What do the simulation results shown below suggest about the effectiveness of the transplant program?

Subsection2.5.5Chapter Highlights

A raw data matrix/table may have thousands of rows. The data need to be summarized in order to makes sense of all the information. In this chapter, we looked at ways to summarize data graphically, numerically, and verbally.

Categorical data

A single categorical variable is summarized with counts or proportions in a one-way table. A bar chart is used to show the frequency or relative frequency of the categories that the variable takes on.

Two categorical variables can be summarized in a two-way table and with a side-by-side bar chart or a segmented bar chart.

Numerical data

When looking at a single numerical variable, we try to understand the distribution of the variable. The distribution of a variable can be represented with a frequency table and with a graph, such as a stem-and-leaf plot or dot plot for small data sets, or a histogram for larger data sets. If only a summary is desired, a box plot may be used.

The distribution of a variable can be described and summarized with center (mean or median), spread (SD or IQR), and shape (right skewed, left skewed, approximately symmetric).

Z-scores and percentiles are useful for identifying a data point’s relative position within a data set.

When a distribution is nearly normal, we can use the empirical rule (68-95-99.7 rule), and we can use a normal model to approximate the histogram.

Outliers are values that appear extreme relative to the rest of the data. Investigating outliers can provide insight into properties of the data or may reveal data collection/entry errors.

When comparing the distribution of two variables, use two dot plots, two histograms, a back-to-back stem-and-leaf, or parallel box plots.
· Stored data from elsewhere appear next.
-- ==== Sys2Proof/Tests/Slice0.lean ====
section
/-! SUPPORT. Tests and witnesses. Expected results are the spec's: spec/95_test_vectors.md (sections named) and the
word tables of spec/30_encoding.md. -/

namespace Sys2Proof.Machine.Tests

/-- A bench with the given words on encoder 0 and decoder 0 and the given requests pending, addressed to unit 0. -/
def bench (w : Word32) (h : Word16) (rs : List Request) : State :=
  { State.reset with
    encoders := Drive.write [] 0 w
    decoders := Drive.write [] 0 h
    pending := rs.map fun r => { unit := 0, request := r } }

/-! ### Well-formedness: what each check refuses -/

theorem test_wf_every_instruction : Instr.wellFormed (.encode 0x7F800001#32) = true ∧
    Instr.wellFormed (.decode 0x7C01#16) = true := by decide
theorem test_wf_refuses_new_line_in_comment :
    Line.wellFormed (.encode (.word 0#32) none (some ['a', '\n'])) = false := by decide
theorem test_wf_refuses_percent_on_first_line :
    programWellFormed [.decode .previous none none] = false := by decide
theorem test_wf_refuses_encode_percent_after_encode :
    programWellFormed [.encode (.word 0#32) none none, .encode .previous none none] = false := by decide
theorem test_wf_refuses_decode_percent_after_decode :
    programWellFormed [.decode (.word 0#16) none none, .decode .previous none none] = false := by decide
theorem test_wf_accepts_a_chain :
    programWellFormed [.decode (.word 0#16) none none, .encode .previous none (some ['x'])] = true := by decide
theorem test_drive_wf_refuses_disorder_and_undriven_entries :
    ¬ Drive.wf [(1, 5#16), (0, 5#16)] ∧ ¬ Drive.wf [(0, 0#16)] ∧ Drive.wf [(0, 5#16), (1, 5#16)] := by decide

/-! ### Decoding: words written out from the tables of R30 and R31 -/

/-- Sign 1, exponent `0x8E`, fraction `0x7FF000` (R50's example). -/
theorem test_decode_encode_word :
    decode { block := .encoder, nbits := 32, bits := 0b1_10001110_11111111111000000000000 } =
      .ok (.encode 0xC77FF000#32) := by decide
/-- Sign 0, exponent `0x1E`, fraction `0x3FF` (R50's example). -/
theorem test_decode_decode_word :
    decode { block := .decoder, nbits := 16, bits := 0b0_11110_1111111111 } = .ok (.decode 0x7BFF#16) := by decide
theorem test_decode_refuses_other_widths :
    decode { block := .decoder, nbits := 32, bits := 0 } = .error .notThePortWidth := by decide
theorem test_decode_refuses_a_bit_above :
    decode { block := .decoder, nbits := 16, bits := 0x10000 } = .error .bitAboveWidth := by decide
theorem test_table_words_of_no_port : decodeTableWord 8 0 = none ∧ decodeTableWord 16 0x10000 = none := by decide

/-! ### Helpers (95_test_vectors.md section 2.7) -/

theorem test_decompose32 :
    decompose32 0xC77FF000#32 = { s := 1#1, E := 0x8E#8, F := 0x7FF000#23 } := by decide
theorem test_decompose16 : decompose16 0x7E01#16 = { s := 0#1, E := 0x1F#5, F := 0x201#10 } := by decide
theorem test_compose : compose16 { s := 1#1, E := 0x0F#5, F := 0#10 } = 0xBC00#16 ∧
    compose32 { s := 0#1, E := 0x7F#8, F := 0x002000#23 } = 0x3F802000#32 := by decide
theorem test_rebias : rebias 0x7F#8 = 15 ∧ rebias 0x8F#8 = 31 ∧ rebias 0x66#8 = -10 ∧ rebias 0x00#8 = -112 := by
  decide
theorem test_rne : rne 0x1000 13 = 0 ∧ rne 0x3000 13 = 2 ∧ rne 0x0FFF 13 = 0 ∧ rne 0x7FF000 13 = 0x400 ∧
    rne 0x800000 24 = 0 ∧ rne 0x800001 24 = 1 ∧ rne 0xC00000 23 = 2 := by decide
theorem test_classes16 : classify16 0x83FF#16 = .negativeSubnormal ∧ classify16 0x0400#16 = .positiveNormal ∧
    classify16 0x7E00#16 = .quietNaN ∧ classify16 0x7DFF#16 = .signalingNaN := by decide
theorem test_classes32 : classify32 0x00800000#32 = .positiveNormal ∧ classify32 0x807FFFFF#32 = .negativeSubnormal ∧
    classify32 0xFFFFFFFF#32 = .quietNaN ∧ classify32 0xFF802000#32 = .signalingNaN := by decide

/-! ### The two operations -/

/-- Sections 2.1 to 2.3: exact, both ties, a carry, overflow, zero, subnormals, a clamped-carry trap, NaNs. -/
theorem test_encode_vectors :
    [(0xBF800000#32, 0xBC00#16), (0x3F801000#32, 0x3C00#16), (0x3F803000#32, 0x3C02#16), (0x3FFFF000#32, 0x4000#16),
     (0x42F6E979#32, 0x57B7#16), (0x477FEFFF#32, 0x7BFF#16), (0x477FF000#32, 0x7C00#16), (0xFF7FFFFF#32, 0xFC00#16),
     (0xB2FFFFFF#32, 0x8000#16), (0x33000000#32, 0x0000#16), (0x33000001#32, 0x0001#16), (0x34200000#32, 0x0002#16),
     (0x387FE000#32, 0x0400#16), (0x7F801FFF#32, 0x7E00#16), (0x7FA00000#32, 0x7F00#16), (0xFF802000#32, 0xFE01#16)
    ].all (fun p => fp16Encode p.1 = p.2) = true := by decide

/-- Section 2.5: zero, subnormals at both ends of the loop, normals at both ends, infinity, both kinds of NaN. -/
theorem test_decode_vectors :
    [(0x8000#16, 0x80000000#32), (0x0001#16, 0x33800000#32), (0x0003#16, 0x34400000#32), (0x83FF#16, 0xB87FC000#32),
     (0x0400#16, 0x38800000#32), (0x57B7#16, 0x42F6E000#32), (0xFBFF#16, 0xC77FE000#32), (0xFC00#16, 0xFF800000#32),
     (0x7DFF#16, 0x7FBFE000#32), (0xFFFF#16, 0xFFFFE000#32)].all (fun p => fp16Decode p.1 = p.2) = true := by decide

/-- One step of ENCODE 0x477FF000 (section 1): the word on the port, and the result delivered. -/
theorem test_step_encode : ∃ t, step (bench 5#32 7#16 [.encode (.word 0x477FF000#32)]) = .next t ∧
    t.results = [.f16 0x7C00#16] ∧ t.encoderIn 0 = 0x477FF000#32 ∧ t.decoderIn 0 = 7#16 ∧ t.pending = [] :=
  ⟨_, rfl, by decide, by decide, by decide, by decide⟩

/-- One step of DECODE 0x7C01 (section 1). -/
theorem test_step_decode : ∃ t, step (bench 5#32 7#16 [.decode (.word 0x7C01#16)]) = .next t ∧
    t.results = [.f32 0x7F802000#32] ∧ t.decoderOut 0 = 0x7F802000#32 ∧ t.encoderIn 0 = 5#32 :=
  ⟨_, rfl, by decide, by decide, by decide⟩

/-- A word placed right after reset is the first to run. -/
theorem test_placed_word_runs_first : ∃ t, step (State.reset.withFetchWord 16 0x3C00) = .next t ∧
    t.results = [.f32 0x3F800000#32] := ⟨_, rfl, by decide⟩

/-- `%` after the wrong operation is refused by name. -/
theorem test_percent_without_a_word : step (bench 0#32 0#16 [.encode .previous]) = .refused .previousResultMissing :=
  rfl

/-! ### Stimulus text -/

/-- Program P1's seventh and eighth pairs (section 3), as text: it reads, is well-formed, and its outcome is the one
it states. -/
theorem test_program_text_of_P1 :
    ((readProgram ("DECODE 0x7C01 -> 0x7F802000 ; signalling NaN, payload 1\n" ++
        "ENCODE %      -> 0x7E01     ; NOT 0x7C01: quiet bit forced on, b | 0x0200\n" ++
        "DECODE %      -> 0x7FC02000 ; now quiet\n" ++ "ENCODE %      -> 0x7E01\n").toList).map fun p =>
      (programWellFormed p, (outcome none (p.map Line.request)).map (meetsExpected p))) =
      some (true, some true) := by decide +kernel
theorem test_load_puts_requests_after_those_pending :
    ((bench 0#32 0#16 [.decode (.word 0x3C00#16)]).load 7 [.encode .previous none (some ['x'])]).pending =
      [⟨0, .decode (.word 0x3C00#16)⟩, ⟨7, .encode .previous⟩] := rfl
theorem test_text_refuses_short_word : readLine "ENCODE 0x3F80000".toList = none := by decide
theorem test_text_refuses_missing_new_line : readProgram "DECODE 0x3C00".toList = none := by decide

/-! ### Values: 65520 and 65504 as the spec writes them (section 1) -/

theorem value_of_65520 : number32 0x477FF000#32 = 65520 := by
  rw [number32_eq, show units32 0x477FF000#32 = 65520 * 2 ^ 149 by decide,
    show (decompose32 0x477FF000#32).s.toNat = 0 by decide]
  norm_num
theorem value_of_65504 : number32 0x477FE000#32 = 65504 ∧ number16 0x7BFF#16 = 65504 := by
  rw [number32_eq, show units32 0x477FE000#32 = 65504 * 2 ^ 149 by decide,
    show (decompose32 0x477FE000#32).s.toNat = 0 by decide,
    number16_eq, show units16 0x7BFF#16 = 65504 * 2 ^ 24 by decide, show (decompose16 0x7BFF#16).s.toNat = 0 by decide]
  norm_num
theorem value_of_one : number32 0x3F800000#32 = 1 ∧ number16 0x3C00#16 = 1 := by
  rw [number32_eq, show units32 0x3F800000#32 = 1 * 2 ^ 149 by decide,
    show (decompose32 0x3F800000#32).s.toNat = 0 by decide,
    number16_eq, show units16 0x3C00#16 = 1 * 2 ^ 24 by decide, show (decompose16 0x3C00#16).s.toNat = 0 by decide]
  norm_num
theorem value_of_minus_zero : number32 0x80000000#32 = 0 ∧ number16 0x8000#16 = 0 := by
  rw [number32_eq, show units32 0x80000000#32 = 0 by decide, number16_eq, show units16 0x8000#16 = 0 by decide]
  norm_num

/-! ### Witnesses: for each statement with hypotheses, states and operands that meet them all -/

theorem witness_StepKeepsTheInvariant : ∃ s t : State, s.Inv ∧ step s = .next t ∧ s.pending ≠ [] :=
  ⟨{ bench 5#32 7#16 [.decode .previous] with results := [.f16 0x7C01#16] }, _, by decide, rfl, by decide⟩
theorem witness_StepAnswersWhereTheInvariantHolds :
    ∃ s : State, s.Inv ∧ s.pending = [⟨0, .encode .previous⟩] :=
  ⟨{ bench 5#32 7#16 [.encode .previous] with results := [.f32 0x7F802000#32] }, by decide, rfl⟩
theorem witness_StepRunsTheDecodedInstruction : ∃ (s : State) (st : Stimulus) (rest : List Stimulus) (pw : PortWord)
    (i : Instr), s.pending = st :: rest ∧ st.request.presented s.lastResult = some pw ∧ decode pw.raw = .ok i :=
  ⟨bench 5#32 7#16 [.decode (.word 0x7BFF#16)], ⟨0, .decode (.word 0x7BFF#16)⟩, [], .onDecoder 0x7BFF#16,
    .decode 0x7BFF#16, by decide⟩
theorem witness_StepWithoutAnEvaluation : State.reset.pending = [] ∧
    (∃ s : State, s.pending = { unit := 0, request := .encode .previous } :: [] ∧
      ∀ w, s.lastResult ≠ some (.f32 w)) ∧
    (∃ s : State, s.pending = { unit := 0, request := .decode .previous } :: [] ∧
      ∀ h, s.lastResult ≠ some (.f16 h)) :=
  ⟨rfl, ⟨{ bench 0#32 0#16 [.encode .previous] with results := [.f16 0#16] }, rfl, fun _ h => by cases h⟩,
    ⟨bench 0#32 0#16 [.decode .previous], rfl, fun _ h => by cases h⟩⟩
theorem witness_PlacedWordIsTheOneThatRuns : decodeTableWord 32 0xFFFFFFFF = some (.encode 0xFFFFFFFF#32) ∧
    decodeTableWord 16 0xFFFF = some (.decode 0xFFFF#16) := by decide
theorem witness_EvaluationsOnDifferentBlocksCommute :
    Drive.wf (bench 5#32 7#16 []).encoders ∧ Drive.wf (bench 5#32 7#16 []).decoders ∧
    ((requestOf (.encode 0#32)).block ≠ (requestOf (.decode 0#16)).block ∨ 0 ≠ 0) ∧
    ((requestOf (.encode 0#32)).block ≠ (requestOf (.encode 1#32)).block ∨ 0 ≠ 1) := by decide
theorem witness_AnyOrderGivesEachEvaluationItsWord :
    List.Perm [(0, Instr.encode 0x3F800000#32), (0, Instr.decode 0x3C00#16)]
      [(0, Instr.decode 0x3C00#16), (0, Instr.encode 0x3F800000#32)] := List.Perm.swap _ _ _
theorem witness_RunDeliversTheOutcome : outcome (bench 0#32 0#16 [.decode (.word 0x7C01#16), .encode .previous]).lastResult
    ((bench 0#32 0#16 [.decode (.word 0x7C01#16), .encode .previous]).pending.map Stimulus.request) =
      some [.f32 0x7F802000#32, .f16 0x7E01#16] := by decide
theorem witness_ProgramReadsBackFromItsText :
    List.all [Line.encode .previous (some 0#16) (some [';', ' ']), .decode (.word 0xABCD#16) none none]
      Line.wellFormed = true := by decide
theorem witness_ZeroInputsGiveZeroOutputs : (bench 5#32 7#16 []).encoderIn 1 = 0x00000000#32 ∧
    (bench 5#32 7#16 []).decoderIn 1 = 0x0000#16 := by decide
theorem witness_RegisteredBlocksDeliverTheSameWordsLater :
    ([1#32, 2#32, 3#32] : List Word32)[1]? = some 2#32 ∧ 1 + 1 < ([1#32, 2#32, 3#32] : List Word32).length ∧
    ([1#16] : List Word16)[0]? = some 1#16 ∧ 0 + 0 < ([1#16] : List Word16).length := by decide
theorem witness_EncodeOfDecodeIsTheWord :
    decode { block := .decoder, nbits := 16, bits := 0xFFFF } = .ok (.decode 0xFFFF#16) := by decide

/-- One word at each end of every case of ENCODE (the case table under R60). -/
theorem witness_encode_cases :
    (0x7F800000#32).extractLsb 30 23 = 0xFF#8 ∧ (0xFFFFFFFF#32).extractLsb 30 23 = 0xFF#8 ∧
    [0x47800000#32, 0xFF7FFFFF#32].all (fun w => w.extractLsb 30 23 ≠ 0xFF#8 ∧
      31 ≤ ((w.extractLsb 30 23).toNat : Int) - 127 + 15) = true ∧
    [0x80000000#32, 0x32FFFFFF#32].all (fun w => ((w.extractLsb 30 23).toNat : Int) - 127 + 15 < -10) = true ∧
    (0x007FFFFF#32).extractLsb 30 23 = 0#8 ∧
    [0x33000000#32, 0x387FFFFF#32].all (fun w => -10 ≤ ((w.extractLsb 30 23).toNat : Int) - 127 + 15 ∧
      ((w.extractLsb 30 23).toNat : Int) - 127 + 15 ≤ 0) = true ∧
    [0x38800000#32, 0x477FFFFF#32].all (fun w => 1 ≤ ((w.extractLsb 30 23).toNat : Int) - 127 + 15 ∧
      ((w.extractLsb 30 23).toNat : Int) - 127 + 15 ≤ 30) = true := by decide
theorem witness_EncodeSignPassesThrough : (0x33000001#32).extractLsb 30 0 = (0xB3000001#32).extractLsb 30 0 := by decide
/-- A carry at `e = 0`, at `e = 1`, at `e = 29` and at `e = 30`. -/
theorem witness_RoundingCarryIsNeverClamped :
    ((0 : Int) = (((0x387FE000#32).extractLsb 30 23).toNat : Int) - 127 + 15 ∧
      rne (2 ^ 23 + ((0x387FE000#32).extractLsb 22 0).toNat) (14 - (0 : Int)).toNat = 0x400) ∧
    ((1 : Int) = (((0x38FFF000#32).extractLsb 30 23).toNat : Int) - 127 + 15 ∧
      rne ((0x38FFF000#32).extractLsb 22 0).toNat 13 = 0x400) ∧
    ((29 : Int) = (((0x46FFF000#32).extractLsb 30 23).toNat : Int) - 127 + 15 ∧
      rne ((0x46FFF000#32).extractLsb 22 0).toNat 13 = 0x400) ∧
    ((30 : Int) = (((0x477FF000#32).extractLsb 30 23).toNat : Int) - 127 + 15 ∧
      rne ((0x477FF000#32).extractLsb 22 0).toNat 13 = 0x400) := by decide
To look at the association between two numerical variables, use a scatterplot.

Graphs and numbers can summarize data, but they alone are insufficient. It is the role of the researcher or data scientist to ask questions, to use these tools to identify patterns and departure from patterns, and to make sense of this in the context of the data. Strong writing skills are critical for being able to communicate the results to a wider audience.